Your task is to gather the lines below that hold the string "operations".

++++ Record excerpts ++++

/-- Parts that agree in every kept item have the same kept part. -/
theorem Part.kept_congr {p q : Part} (hh : p.kept.header = q.kept.header)
    (hl : p.kept.list = q.kept.list) (hs : ∀ b, (p.board b).supply = (q.board b).supply)
    (hn : ∀ l, (p.lane l).state = (q.lane l).state)
    (hj : ∀ j, (p.job j).definition = (q.job j).definition) : p.kept = q.kept := by
  have e1 : p.kept.supply = q.kept.supply := funext hs
  have e2 : p.kept.lane = q.kept.lane := funext hn
  have e3 : p.kept.job = q.kept.job := funext hj
  have h : ∀ a b : Kept, a.header = b.header → a.list = b.list → a.supply = b.supply →
      a.lane = b.lane → a.job = b.job → a = b := by
    intro a b; cases a; cases b; simp_all
  exact h _ _ hh hl e1 e2 e3

/-! ### Reading the kept part -/

theorem Part.straps_of_kept {p q : Part} (h : p.kept = q.kept) : p.straps = q.straps :=
  congrArg (fun k => k.header.straps) h

theorem Part.time_of_kept {p q : Part} (h : p.kept = q.kept) : p.time = q.time :=
  congrArg (fun k => k.header.time) h

theorem Part.engine_of_kept {p q : Part} (h : p.kept = q.kept) : p.engine = q.engine :=
  congrArg (fun k => k.header.engine) h

theorem Part.scan_of_kept {p q : Part} (h : p.kept = q.kept) : p.scan = q.scan :=
  congrArg (fun k => k.header.scan) h

theorem Part.scanTimer_of_kept {p q : Part} (h : p.kept = q.kept) : p.scanTimer = q.scanTimer :=
  congrArg (fun k => k.header.scanTimer) h

theorem Part.refused_of_kept {p q : Part} (h : p.kept = q.kept) : p.refused = q.refused :=
  congrArg (fun k => k.header.refused) h

theorem Part.latestCount_of_kept {p q : Part} (h : p.kept = q.kept) : p.latestCount = q.latestCount :=
  congrArg (fun k => k.header.latestCount) h

theorem Part.doneCount_of_kept {p q : Part} (h : p.kept = q.kept) : p.doneCount = q.doneCount :=
  congrArg (fun k => k.header.doneCount) h

theorem Part.resultCode_of_kept {p q : Part} (h : p.kept = q.kept) : p.resultCode = q.resultCode :=
  congrArg (fun k => k.header.resultCode) h

theorem Part.result1_of_kept {p q : Part} (h : p.kept = q.kept) : p.result1 = q.result1 :=
  congrArg (fun k => k.header.result1) h

theorem Part.result2_of_kept {p q : Part} (h : p.kept = q.kept) : p.result2 = q.result2 :=
  congrArg (fun k => k.header.result2) h

theorem Part.command_of_kept {p q : Part} (h : p.kept = q.kept) : p.command = q.command :=
  congrArg (fun k => k.header.command) h

theorem Part.settings_of_kept {p q : Part} (h : p.kept = q.kept) : p.settings = q.settings :=
  congrArg (fun k => k.header.settings) h

theorem Part.filter_of_kept {p q : Part} (h : p.kept = q.kept) : p.filter = q.filter :=
  congrArg (fun k => k.header.filter) h

theorem Part.converter_of_kept {p q : Part} (h : p.kept = q.kept) : p.converter = q.converter :=
  congrArg (fun k => k.header.converter) h

theorem Part.written_of_kept {p q : Part} (h : p.kept = q.kept) :
    p.outcomes.written = q.outcomes.written :=
  congrArg (fun k => k.list.written) h

theorem Part.held_of_kept {p q : Part} (h : p.kept = q.kept) :
    p.outcomes.held = q.outcomes.held :=
  congrArg (fun k => k.list.held) h

theorem Part.offset_of_kept {p q : Part} (h : p.kept = q.kept) :
    p.outcomes.offset = q.outcomes.offset :=
  congrArg (fun k => k.list.offset) h

theorem Part.capacity_of_kept {p q : Part} (h : p.kept = q.kept) :
    p.outcomes.capacity = q.outcomes.capacity :=
  congrArg (fun k => k.list.capacity) h

theorem Part.writing_of_kept {p q : Part} (h : p.kept = q.kept) :
    p.outcomes.writing = q.outcomes.writing :=
  congrArg (fun k => k.list.writing) h

theorem Part.supply_of_kept {p q : Part} (h : p.kept = q.kept) (b : LaneIx) :
    (p.board b).supply = (q.board b).supply :=
  congrFun (congrArg Kept.supply h) b

theorem Part.laneState_of_kept {p q : Part} (h : p.kept = q.kept) (l : LaneIx) :
    (p.lane l).state = (q.lane l).state :=
  congrFun (congrArg Kept.lane h) l

theorem Part.definition_of_kept {p q : Part} (h : p.kept = q.kept) (j : JobIx) :
    (p.job j).definition = (q.job j).definition :=
  congrFun (congrArg Kept.job h) j

theorem Part.reports_of_kept {p q : Part} (h : p.kept = q.kept) : p.reports = q.reports := by
  simp [Part.reports, Part.engine_of_kept h]

/-! ### The primitive updates -/

@[simp] theorem Work.modSlot_kept (w : Work) (i : SlotIx) (g : Slot → Slot) :
    (w.modSlot i g).p.kept = w.p.kept := rfl

@[simp] theorem Work.modJob_kept (w : Work) (j : JobIx) (g : Job → Job)
    (h : (g (w.p.job j)).definition = (w.p.job j).definition) :
    (w.modJob j g).p.kept = w.p.kept := by
  refine Part.kept_congr rfl rfl (fun _ => rfl) (fun _ => rfl) (fun k => ?_)
  rw [Work.modJob_job]; split
  · rename_i e; rw [h, e]
  · rfl

@[simp] theorem Work.modLane_kept (w : Work) (l : LaneIx) (g : Lane → Lane)
    (h : (g (w.p.lane l)).state = (w.p.lane l).state) :
    (w.modLane l g).p.kept = w.p.kept := by
  refine Part.kept_congr rfl rfl (fun _ => rfl) (fun k => ?_) (fun _ => rfl)
  rw [Work.modLane_lane]; split
  · rename_i e; rw [h, e]
  · rfl

@[simp] theorem Work.modBoard_kept (w : Work) (b : LaneIx) (g : Board → Board)
    (h : (g (w.p.board b)).supply = (w.p.board b).supply) :
    (w.modBoard b g).p.kept = w.p.kept := by
  refine Part.kept_congr rfl rfl (fun k => ?_) (fun _ => rfl) (fun _ => rfl)
  rw [Work.modBoard_board]; split
  · rename_i e; rw [h, e]
  · rfl

/-- A fold of operations that each keep it keeps it. -/
theorem foldl_kept {α : Type} (f : Work → α → Work) (h : ∀ w a, (f w a).p.kept = w.p.kept)
    (as : List α) (w : Work) : (as.foldl f w).p.kept = w.p.kept := by
  induction as generalizing w with
  | nil => rfl
  | cons a as ih => rw [List.foldl_cons, ih, h]

@[simp] theorem Work.fault_kept (w : Work) (c : FaultCode) (d : Nat) :
    (w.fault c d).p.kept = w.p.kept := rfl

@[simp] theorem Work.setMap_kept (w : Work) (is : List SlotIx) (m : Option JobIx) :
    (w.setMap is m).p.kept = w.p.kept := rfl

@[simp] theorem Lane.freeWhere_state (l : Lane) (port : PortIx) (test : Place → Bool) :
    (l.freeWhere port test).state = l.state := rfl

@[simp] theorem Job.effective_withF_definition (c : Job) (f p : Nat) :
    Job.definition { c with f := f, p := p } = c.definition := rfl

@[simp] theorem Board.setPorts_supply (b : Board) (ps : List PortIx) (x : PortPower) :
    (b.setPorts ps x).supply = b.supply := rfl

/-! ### The operations -/

@[simp] theorem Work.free_kept (w : Work) (i : SlotIx) :
    (w.free i).p.kept = w.p.kept := by
  exact Work.modLane_kept w _ _ rfl

@[simp] theorem Work.request_kept (w : Work) (i : SlotIx) (k : ControlKind) :
    (w.request i k).p.kept = w.p.kept := by
  simp only [Work.request]
  simp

++++

Reply:
/-- A fold of operations that each keep it keeps it. -/
/-! ### The operations -/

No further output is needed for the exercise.